Work item
Only the number is wanted: how many lines of these entries contain the word "running"?
___ Exercise material ___
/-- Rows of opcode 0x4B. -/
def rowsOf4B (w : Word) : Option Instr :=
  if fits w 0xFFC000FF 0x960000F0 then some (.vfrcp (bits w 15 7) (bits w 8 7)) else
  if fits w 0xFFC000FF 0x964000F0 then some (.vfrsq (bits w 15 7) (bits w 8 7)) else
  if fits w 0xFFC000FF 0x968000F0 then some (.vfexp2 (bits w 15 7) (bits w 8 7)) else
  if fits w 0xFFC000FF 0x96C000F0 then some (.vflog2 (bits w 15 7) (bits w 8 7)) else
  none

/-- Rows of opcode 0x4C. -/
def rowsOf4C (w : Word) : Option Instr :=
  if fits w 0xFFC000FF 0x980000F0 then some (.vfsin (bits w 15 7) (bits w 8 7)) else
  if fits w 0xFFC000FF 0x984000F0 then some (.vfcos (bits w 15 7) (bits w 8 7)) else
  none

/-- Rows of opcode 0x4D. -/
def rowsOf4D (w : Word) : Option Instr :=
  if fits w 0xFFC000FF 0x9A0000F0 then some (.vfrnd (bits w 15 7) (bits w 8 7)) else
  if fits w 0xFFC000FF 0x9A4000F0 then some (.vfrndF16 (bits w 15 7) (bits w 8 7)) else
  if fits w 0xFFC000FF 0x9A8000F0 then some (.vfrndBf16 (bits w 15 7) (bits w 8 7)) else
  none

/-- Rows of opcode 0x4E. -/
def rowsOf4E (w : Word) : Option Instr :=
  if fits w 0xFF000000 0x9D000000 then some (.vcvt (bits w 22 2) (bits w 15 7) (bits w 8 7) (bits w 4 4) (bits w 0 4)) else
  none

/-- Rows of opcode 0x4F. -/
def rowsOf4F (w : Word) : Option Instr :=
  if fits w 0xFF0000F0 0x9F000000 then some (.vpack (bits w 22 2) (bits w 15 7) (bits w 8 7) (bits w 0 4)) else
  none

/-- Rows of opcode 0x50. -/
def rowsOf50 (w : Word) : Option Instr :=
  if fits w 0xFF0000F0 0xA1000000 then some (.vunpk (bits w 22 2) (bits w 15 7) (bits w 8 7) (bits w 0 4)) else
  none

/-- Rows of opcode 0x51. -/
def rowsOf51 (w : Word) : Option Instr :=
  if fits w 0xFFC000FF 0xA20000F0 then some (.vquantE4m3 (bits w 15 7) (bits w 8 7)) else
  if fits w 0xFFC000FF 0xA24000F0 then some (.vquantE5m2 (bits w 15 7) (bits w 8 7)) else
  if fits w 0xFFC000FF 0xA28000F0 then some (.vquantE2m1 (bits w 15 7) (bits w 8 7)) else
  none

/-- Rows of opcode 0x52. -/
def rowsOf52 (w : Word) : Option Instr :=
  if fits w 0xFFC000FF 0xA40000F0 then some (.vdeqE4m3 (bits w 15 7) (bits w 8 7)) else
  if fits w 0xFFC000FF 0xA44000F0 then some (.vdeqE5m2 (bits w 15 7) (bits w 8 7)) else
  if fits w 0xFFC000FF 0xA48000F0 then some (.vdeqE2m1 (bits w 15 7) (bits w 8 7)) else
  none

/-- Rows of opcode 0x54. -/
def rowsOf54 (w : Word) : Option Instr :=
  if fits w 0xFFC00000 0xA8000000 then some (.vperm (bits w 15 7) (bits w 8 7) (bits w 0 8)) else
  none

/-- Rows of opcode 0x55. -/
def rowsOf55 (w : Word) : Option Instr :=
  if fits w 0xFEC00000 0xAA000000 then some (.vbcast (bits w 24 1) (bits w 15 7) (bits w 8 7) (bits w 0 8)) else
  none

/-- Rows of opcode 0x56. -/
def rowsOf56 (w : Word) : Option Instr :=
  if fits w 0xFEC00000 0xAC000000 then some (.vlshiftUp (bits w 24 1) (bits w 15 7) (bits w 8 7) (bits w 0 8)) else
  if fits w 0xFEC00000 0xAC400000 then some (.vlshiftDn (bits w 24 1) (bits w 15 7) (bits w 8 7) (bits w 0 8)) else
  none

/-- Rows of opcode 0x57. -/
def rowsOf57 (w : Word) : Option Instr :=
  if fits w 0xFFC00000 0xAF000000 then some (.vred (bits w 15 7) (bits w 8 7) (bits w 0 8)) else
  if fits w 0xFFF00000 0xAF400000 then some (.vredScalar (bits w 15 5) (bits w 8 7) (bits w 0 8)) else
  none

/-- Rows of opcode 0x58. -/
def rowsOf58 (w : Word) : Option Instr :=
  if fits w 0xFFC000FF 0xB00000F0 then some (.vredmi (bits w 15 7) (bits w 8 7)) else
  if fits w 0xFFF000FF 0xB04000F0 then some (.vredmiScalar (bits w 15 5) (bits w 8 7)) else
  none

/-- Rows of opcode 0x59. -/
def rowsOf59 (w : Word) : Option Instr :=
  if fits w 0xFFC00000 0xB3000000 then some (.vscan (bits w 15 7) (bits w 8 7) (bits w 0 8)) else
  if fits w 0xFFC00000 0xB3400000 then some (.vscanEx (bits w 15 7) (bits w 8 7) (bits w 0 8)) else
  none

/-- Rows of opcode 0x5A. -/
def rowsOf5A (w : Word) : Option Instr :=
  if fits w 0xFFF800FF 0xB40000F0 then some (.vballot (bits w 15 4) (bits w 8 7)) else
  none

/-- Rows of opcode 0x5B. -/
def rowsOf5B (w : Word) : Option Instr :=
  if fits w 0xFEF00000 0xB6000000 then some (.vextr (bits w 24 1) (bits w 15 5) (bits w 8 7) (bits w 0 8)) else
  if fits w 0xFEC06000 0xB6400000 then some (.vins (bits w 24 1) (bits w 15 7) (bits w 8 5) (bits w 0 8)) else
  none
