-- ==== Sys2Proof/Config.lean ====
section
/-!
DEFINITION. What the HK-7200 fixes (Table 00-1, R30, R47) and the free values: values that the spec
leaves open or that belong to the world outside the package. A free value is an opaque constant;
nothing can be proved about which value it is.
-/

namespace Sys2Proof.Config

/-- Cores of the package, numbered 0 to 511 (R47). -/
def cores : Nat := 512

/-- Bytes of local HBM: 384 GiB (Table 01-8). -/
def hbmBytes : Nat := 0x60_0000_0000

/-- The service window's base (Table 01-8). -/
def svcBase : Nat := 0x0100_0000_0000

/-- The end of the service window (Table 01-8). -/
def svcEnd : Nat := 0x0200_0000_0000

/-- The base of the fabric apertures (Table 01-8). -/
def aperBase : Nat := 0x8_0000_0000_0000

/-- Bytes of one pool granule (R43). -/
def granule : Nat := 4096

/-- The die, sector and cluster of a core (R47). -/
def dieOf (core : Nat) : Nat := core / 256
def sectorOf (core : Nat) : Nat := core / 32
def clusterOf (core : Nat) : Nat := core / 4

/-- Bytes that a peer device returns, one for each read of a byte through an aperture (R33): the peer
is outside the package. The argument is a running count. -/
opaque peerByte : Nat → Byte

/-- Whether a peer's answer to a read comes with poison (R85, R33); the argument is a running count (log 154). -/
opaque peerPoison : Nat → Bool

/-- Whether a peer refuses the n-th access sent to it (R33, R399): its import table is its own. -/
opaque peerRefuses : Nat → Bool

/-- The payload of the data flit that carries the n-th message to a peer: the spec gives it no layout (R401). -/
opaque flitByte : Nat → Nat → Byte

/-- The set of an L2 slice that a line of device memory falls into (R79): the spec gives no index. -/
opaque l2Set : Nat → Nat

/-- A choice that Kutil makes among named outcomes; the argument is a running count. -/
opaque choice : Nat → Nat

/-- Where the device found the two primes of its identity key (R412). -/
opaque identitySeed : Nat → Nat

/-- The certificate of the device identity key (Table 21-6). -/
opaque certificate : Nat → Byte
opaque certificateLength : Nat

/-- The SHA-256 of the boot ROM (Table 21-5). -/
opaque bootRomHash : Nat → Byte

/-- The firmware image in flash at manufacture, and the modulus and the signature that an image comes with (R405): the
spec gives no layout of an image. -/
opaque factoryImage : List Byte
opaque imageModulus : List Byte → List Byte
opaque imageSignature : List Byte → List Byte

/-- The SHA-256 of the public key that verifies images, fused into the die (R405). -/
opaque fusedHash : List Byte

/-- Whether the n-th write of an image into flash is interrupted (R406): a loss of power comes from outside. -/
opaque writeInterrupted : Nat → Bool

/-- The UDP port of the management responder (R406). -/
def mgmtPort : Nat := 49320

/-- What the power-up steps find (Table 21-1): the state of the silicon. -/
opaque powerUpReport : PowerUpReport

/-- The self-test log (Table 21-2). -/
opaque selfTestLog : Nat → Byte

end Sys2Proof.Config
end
___
Answer area
3